• Task to complete: In the entries that follow, find the line containing "rfl, rfl, by", then output exactly every line from the first through that one.

Dataset entries:
Start of Block
/-- The hypotheses of `Obligations.GuardAndPassing` are met, clause by clause. -/
theorem witness_GuardAndPassing :
    (∃ (i : Instr) (h : Head) (s : State) (w : Who) (x : Ctx), s.turn = .role w.c w.r ∧ s.ctx w.c = some x ∧ headOf i = some h ∧ (∀ v, i ≠ .phase v) ∧
      h.role.toNat ≠ Role.code w.r ∧ h.role ≠ 0b11#2) ∧
    (∃ (v : WordM) (s : State) (w : Who) (x : Ctx), s.turn = .role w.c w.r ∧ s.ctx w.c = some x ∧ v.role.toNat ≠ Role.code w.r ∧ v.role ≠ 0b11#2) ∧
    (∃ (s : State) (w : Who) (x : Ctx) (dest : Pos), s.ctx w.c = some x ∧ fallThrough (s.textOf x) (x.role w.r).pc = some dest ∧
      countFull (x.role w.r) (restOf 0 none (x.role w.r).pc dest false false false).enter
        (restOf 0 none (x.role w.r).pc dest false false false).exit = false ∧
      retireWait (s.core w.c.cid) (s.textOf x) x w (restOf 0 none (x.role w.r).pc dest false false false) = none) ∧
    (∃ (s : State) (w : Who) (x : Ctx) (dest : Pos) (k : Wait), s.ctx w.c = some x ∧
      fallThrough (s.textOf x) (x.role w.r).pc = some dest ∧
      countFull (x.role w.r) (restOf 0 none (x.role w.r).pc dest false false false).enter
        (restOf 0 none (x.role w.r).pc dest false false false).exit = false ∧
      retireWait (s.core w.c.cid) (s.textOf x) x w (restOf 0 none (x.role w.r).pc dest false false false) = some k) ∧
    (∃ (i : Instr) (h : Head) (b : Bool) (s : State) (w : Who) (x : Ctx) (dest : Pos), b = commitsWhole i ∧ Executes i h s w x ∧
      WellFormed i ∧ tagFault i x = false ∧
      pselFault i x = false ∧ x.harvest = false ∧ (privOp i = true → x.priv = true) ∧ guardOn (x.role w.r) h.guard = false ∧
      ((x.role w.r).popped = true ∨ ∀ q ∈ tokPops w.r h.tok, x.tok q ≠ 0) ∧ (∀ q ∈ tokPushes w.r h.tok, x.tok q.2 < 8) ∧
      Falls ⟨h.role, h.tok, h.guard, [], false, none, false, b⟩ s w x dest ∧ s.calm w.c.cid) :=
  ⟨⟨.add vOk, hd, st .s x0, wS, x0, rfl, rfl, rfl, nofun, by decide, by decide⟩,
   ⟨vM, st .s x0, wS, x0, rfl, rfl, by decide, by decide⟩,
   ⟨st .l x0, wL, x0, ⟨0, 1⟩, rfl, by decide +kernel, by decide +kernel, by decide +kernel⟩,
   ⟨sHold2, wL, x0, ⟨2, 0⟩, .section_, rfl, by decide +kernel, by decide +kernel, by decide +kernel⟩,
   ⟨.add { vOk with guard := 17 }, ⟨0, 0, 17⟩, _, st .l x0, wL, x0, ⟨0, 1⟩, rfl, ⟨rfl, rfl, rfl, .inl rfl⟩, by decide, by decide +kernel,
     by decide +kernel, rfl, by decide, by decide +kernel, .inr (by decide +kernel), by decide +kernel, falls_of (by decide +kernel), rfl⟩⟩

/-- The hypotheses of `Obligations.TrapEntry` are met, clause by clause. -/
theorem witness_TrapEntry :
    (∃ (s : State) (w : Who) (x : Ctx) (cause : Nat) (val : W64) (t : State), s.ctx w.c = some x ∧
      (s.setCtx w.c (x.entered w.r cause)).appendRec (dieOf w.c.cid) x.part (s.faultRec w x cause val) = some t) ∧
    (∃ (s : State) (w : Who) (x : Ctx) (cause : Nat) (val : W64), s.ctx w.c = some x ∧
      (s.setCtx w.c (x.entered w.r cause)).appendRec (dieOf w.c.cid) x.part (s.faultRec w x cause val) = none) ∧
    (∃ (s : State) (d p : Nat), (s.trapQ d p).tqb = 0) ∧
    (∃ (s : State) (d p : Nat), (s.trapQ d p).tqb ≠ 0 ∧ ((s.trapQ d p).full = true ∨ (s.trapQ d p).waiting ≠ [] ∨
      s.devBusy p ((s.trapQ d p).tqb + 64 * ((s.trapQ d p).tqt.toNat % 256)) = true)) ∧
    (∃ (s : State) (d p : Nat), (s.trapQ d p).tqb ≠ 0 ∧ (s.trapQ d p).waiting ≠ []) ∧
    (∃ (s : State) (d p : Nat), (s.trapQ d p).tqb ≠ 0 ∧ s.devBusy p ((s.trapQ d p).tqb + 64 * ((s.trapQ d p).tqt.toNat % 256)) = true) ∧
    (∃ (s : State) (t : TrapRec) (d p pa : Nat), (s.trapQ d p).tqb ≠ 0 ∧ (s.trapQ d p).full = false ∧ (s.trapQ d p).waiting = [] ∧
      s.devBusy p ((s.trapQ d p).tqb + 64 * ((s.trapQ d p).tqt.toNat % 256)) = false ∧
      s.xlate p ((s.trapQ d p).tqb + 64 * ((s.trapQ d p).tqt.toNat % 256)) true (t.bytes (s.trapQ d p).tqt).length = .ok pa) ∧
    (∃ (s : State) (t : TrapRec) (d p e : Nat), (s.trapQ d p).tqb ≠ 0 ∧ (s.trapQ d p).full = false ∧ (s.trapQ d p).waiting = [] ∧
      s.devBusy p ((s.trapQ d p).tqb + 64 * ((s.trapQ d p).tqt.toNat % 256)) = false ∧
      s.xlate p ((s.trapQ d p).tqb + 64 * ((s.trapQ d p).tqt.toNat % 256)) true (t.bytes (s.trapQ d p).tqt).length = .error e) ∧
    (∃ t : TrapRec, t.pcs.length = 3) ∧
    (∃ (x : Ctx) (r : Role) (t : List Section) (dest : Pos), x.late = none ∧ fallThrough t (x.role r).pc = some dest) :=
  ⟨(some_ex (o := ((sTq { tqb := 0x30000 }).setCtx c0 (x0.entered .l 1)).appendRec 0 0 ((sTq { tqb := 0x30000 }).faultRec wL x0 1 0))
      (by decide +kernel)).elim fun t h => ⟨_, wL, x0, 1, 0, t, rfl, h⟩,
   ⟨sTq {}, wL, x0, 1, 0, rfl, rfl⟩, ⟨sTq {}, 0, 0, rfl⟩,
   ⟨sTq { tqb := 0x30000, tqt := 256 }, 0, 0, by decide, .inl (by decide +kernel)⟩,
   ⟨sTq { tqb := 0x30000, waiting := [tR0] }, 0, 0, by decide, by decide⟩,
   ⟨{ sTq { tqb := 0x30000 } with ck := { held := [(0, [0])] } }, 0, 0, by decide, by decide +kernel⟩,
   ⟨sTq { tqb := 0x30000 }, tR0, 0, 0, 0x30000, by decide, by decide +kernel, rfl, by decide +kernel, ok_of (by decide +kernel)⟩,
   ⟨sTq { tqb := 0x40000000 }, tR0, 0, 0, cTranslation, by decide, by decide +kernel, rfl, by decide +kernel, err_of (by decide +kernel)⟩,
   ⟨tR0, rfl⟩, ⟨x0, .l, (st .l x0).textOf x0, ⟨0, 1⟩, rfl, by decide +kernel⟩⟩

/-- The hypotheses of `Obligations.HintRule` are met, clause by clause. -/
theorem witness_HintRule :
    (∃ w, 0x0F0 ≤ opcOf w ∧ opcOf w ≤ 0x0FF) ∧
    (∃ n v, Meets (.hint n v) ⟨v.role, v.tok, 0, [], false, none, false, true⟩ anyCtx (fun _ _ s => s)) ∧
    (∃ u v : HintWord, u ≠ v ∧ u.role = v.role ∧ u.tok = v.tok) ∧
    (∃ (n : BitVec 4) (v : HintWord) (s : State) (w : Who) (x : Ctx), s.turn = .role w.c w.r ∧ s.ctx w.c = some x ∧
      (v.role.toNat = Role.code w.r ∨ v.role = 3#2) ∧ violation (.hint n v) = some .token) :=
  ⟨⟨0xF0 <<< 80, by decide +kernel, by decide +kernel⟩, ⟨0, ⟨0, 0, 7⟩, plain .l x0⟩, ⟨⟨0, 0, 7⟩, ⟨0, 0, 8⟩, by decide, rfl, rfl⟩,
   ⟨0, ⟨0, 1, 0⟩, st .l x0, wL, x0, rfl, rfl, .inl rfl, rfl⟩⟩

def vSel : WordV := { wq2 with c := 5, type := 6 }
/-- The hypotheses of `Obligations.SelectByMask` are met, clause by clause. -/
theorem witness_SelectByMask :
    (∃ v w, encodeWord (.vsel v) = some w) ∧
    (∃ v, WellFormed (.vsel v)) ∧
    (∃ v, Meets (.vsel v) (frameV v) (vReady v 2)
      (fun w x s => vOut v 2 w x
    { lanes := laneIx.map (fun i => if bitAt (vMask w x v.lm) i then
        (if bitAt ((x.role w.r).s v.c.toNat) i then lane (vIn v 2 w x).a i else lane (vIn v 2 w x).b i) else 0)
      lfsr := x.lfsr } s)) :=
  ⟨⟨vSel, _, rfl⟩, ⟨vSel, rfl⟩, ⟨vSel, meets (st .c xq) wC xq rfl rfl (by decide +kernel) rfl⟩⟩

/-- The hypotheses of `Obligations.ReturnStack` are met, clause by clause. -/
theorem witness_ReturnStack :
    (∃ (s : State) (c : CtxId) (x : Ctx) (part a : Nat) (t : State), State.writeImage s c x part a = some t) ∧
    (∃ v, MeetsA (.call v) (frameB v) (fun w x _ => 16 ≤ (x.role w.r).ret.length)) ∧
    (∃ v, MeetsA (.ret v) (frameS v) (fun w x _ => (x.role w.r).ret = [])) ∧
    (∃ (s : State) (w : Who) (x : Ctx) (val : W64) (t : State), s.ctx w.c = some x ∧
      (s.setCtx w.c (x.entered w.r cReturn)).appendRec (dieOf w.c.cid) x.part (s.faultRec w x cReturn val) = some t) ∧
    (∃ v, MeetsJ (.call v) (frameB v) true false (fun w x _ => (x.role w.r).ret.length < 16) (fun _ _ _ => targetOf v)) :=
  ⟨sSc_keeps.image c0 xSc |>.elim fun t h => ⟨sSc, c0, xSc, 0, _, t, h⟩,
   ⟨vB, metA (st .l { x0 with rl := { ret := List.replicate 16 ⟨0, 0⟩ } }) wL { x0 with rl := { ret := List.replicate 16 ⟨0, 0⟩ } }⟩,
   ⟨vS, metA (st .l x0) wL x0⟩,
   (some_ex (o := ((sTq { tqb := 0x30000 }).setCtx c0 (x0.entered .l cReturn)).appendRec 0 0
      ((sTq { tqb := 0x30000 }).faultRec wL x0 cReturn 0)) (by decide +kernel)).elim fun t h => ⟨_, wL, x0, 0, t, rfl, h⟩,
   ⟨{ vB with tword := 3 }, metJ (st .l x0) wL x0⟩⟩

/-- The hypotheses of `Obligations.RegisterFrames` are met, for one instruction of each list. -/
theorem witness_RegisterFrames :
    (∃ (v : WordS) (s : State) (w : Who) (x : Ctx) (dest : Pos), Issues (.add v) (frameS v) s w x ∧ Falls (frameS v) s w x dest ∧
      s.calm w.c.cid) ∧
    (∃ v, Meets (.vadd v) (frameV v) (vReady v 2) (fun _ _ s => s)) ∧ (∃ v, Meets (.vsqrt v) (frameV v) (vReady v 1) (fun _ _ s => s)) ∧
    (∃ v, Meets (.vfma v) (frameV v) (vReady v 3) (fun _ _ s => s)) :=
  ⟨⟨vOk, st .l x0, wL, x0, ⟨0, 1⟩, issues_of rfl rfl (by decide +kernel), falls_of (by decide +kernel), rfl⟩,
   ⟨wq2, meets (st .c xq) wC xq rfl rfl (by decide +kernel) rfl⟩, ⟨wq1, meets (st .c xq) wC xq rfl rfl (by decide +kernel) rfl⟩,
   ⟨wq, meets (st .c xq) wC xq rfl rfl (by decide +kernel) rfl⟩⟩

/-- The hypotheses of `Obligations.RoundTrip` are met, clause by clause. -/
theorem witness_RoundTrip :
    (∃ i w, encodeWord i = some w ∧ WellFormed i) ∧
    (∃ i w, encodeSettWord i = some w ∧ ∀ x, i ≠ .settCoreInstruction x) ∧
    (∃ w : W32, field w 0 2 = 3#2 ∧ decodeSettWord w = .settCoreInstruction w) ∧
    (∃ w : W32, field w 0 2 ≠ 3#2 ∧ w.toNat < 2 ^ 16) :=
  ⟨⟨.add vOk, _, rfl, rfl⟩, ⟨.mbStat 3, _, rfl, nofun⟩, ⟨0x13, by decide, rfl⟩, ⟨0x147D, by decide, by decide⟩⟩

/-- The hypotheses of `Obligations.OneMeaningPerWord` are met, clause by clause. -/
theorem witness_OneMeaningPerWord :
    (∃ i j w, encodeWord i = some w ∧ encodeWord j = some w ∧ WellFormed i ∧ WellFormed j) ∧
    (∃ l : List Byte, l.length < 12) ∧ (∃ l : List Byte, 12 ≤ l.length) ∧
    (∃ (w : Word96) (n : Nat), opcOf w = n ∧ (0x038 ≤ n ∧ n ≤ 0x0EF)) ∧ (∃ (w : Word96) (n : Nat), opcOf w = n ∧ 0x390 ≤ n) :=
  ⟨⟨.add vOk, .add vOk, _, rfl, rfl, rfl, rfl⟩, ⟨[], by decide⟩, ⟨List.replicate 12 0, by decide⟩,
   ⟨0x38 <<< 80, _, rfl, by decide +kernel⟩, ⟨0x3FF <<< 80, _, rfl, by decide +kernel⟩⟩

/-! ## One step each, with results from the spec's own examples -/

/-- The role's scalar after an outcome. -/
def scal (o : Host.Outcome State Fault Refusal) (r : Role) (n : Nat) : W64 := ((ctxOf o).role r).s n
def flgOf (o : Host.Outcome State Fault Refusal) (r : Role) : Flags := ((ctxOf o).role r).flg
/-- L's s1 and s2, S's likewise. -/
def xR2 (a b : W64) : Ctx := { x0 with rl := { sregs := ((Vector.replicate 32 0).set 1 a).set 2 b } }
End of Block
• Written solution:
/-- The hypotheses of `Obligations.GuardAndPassing` are met, clause by clause. -/
theorem witness_GuardAndPassing :
    (∃ (i : Instr) (h : Head) (s : State) (w : Who) (x : Ctx), s.turn = .role w.c w.r ∧ s.ctx w.c = some x ∧ headOf i = some h ∧ (∀ v, i ≠ .phase v) ∧
      h.role.toNat ≠ Role.code w.r ∧ h.role ≠ 0b11#2) ∧
    (∃ (v : WordM) (s : State) (w : Who) (x : Ctx), s.turn = .role w.c w.r ∧ s.ctx w.c = some x ∧ v.role.toNat ≠ Role.code w.r ∧ v.role ≠ 0b11#2) ∧
    (∃ (s : State) (w : Who) (x : Ctx) (dest : Pos), s.ctx w.c = some x ∧ fallThrough (s.textOf x) (x.role w.r).pc = some dest ∧
      countFull (x.role w.r) (restOf 0 none (x.role w.r).pc dest false false false).enter
        (restOf 0 none (x.role w.r).pc dest false false false).exit = false ∧
      retireWait (s.core w.c.cid) (s.textOf x) x w (restOf 0 none (x.role w.r).pc dest false false false) = none) ∧
    (∃ (s : State) (w : Who) (x : Ctx) (dest : Pos) (k : Wait), s.ctx w.c = some x ∧
      fallThrough (s.textOf x) (x.role w.r).pc = some dest ∧
      countFull (x.role w.r) (restOf 0 none (x.role w.r).pc dest false false false).enter
        (restOf 0 none (x.role w.r).pc dest false false false).exit = false ∧
      retireWait (s.core w.c.cid) (s.textOf x) x w (restOf 0 none (x.role w.r).pc dest false false false) = some k) ∧
    (∃ (i : Instr) (h : Head) (b : Bool) (s : State) (w : Who) (x : Ctx) (dest : Pos), b = commitsWhole i ∧ Executes i h s w x ∧
      WellFormed i ∧ tagFault i x = false ∧
      pselFault i x = false ∧ x.harvest = false ∧ (privOp i = true → x.priv = true) ∧ guardOn (x.role w.r) h.guard = false ∧
      ((x.role w.r).popped = true ∨ ∀ q ∈ tokPops w.r h.tok, x.tok q ≠ 0) ∧ (∀ q ∈ tokPushes w.r h.tok, x.tok q.2 < 8) ∧
      Falls ⟨h.role, h.tok, h.guard, [], false, none, false, b⟩ s w x dest ∧ s.calm w.c.cid) :=
  ⟨⟨.add vOk, hd, st .s x0, wS, x0, rfl, rfl, rfl, nofun, by decide, by decide⟩,
   ⟨vM, st .s x0, wS, x0, rfl, rfl, by decide, by decide⟩,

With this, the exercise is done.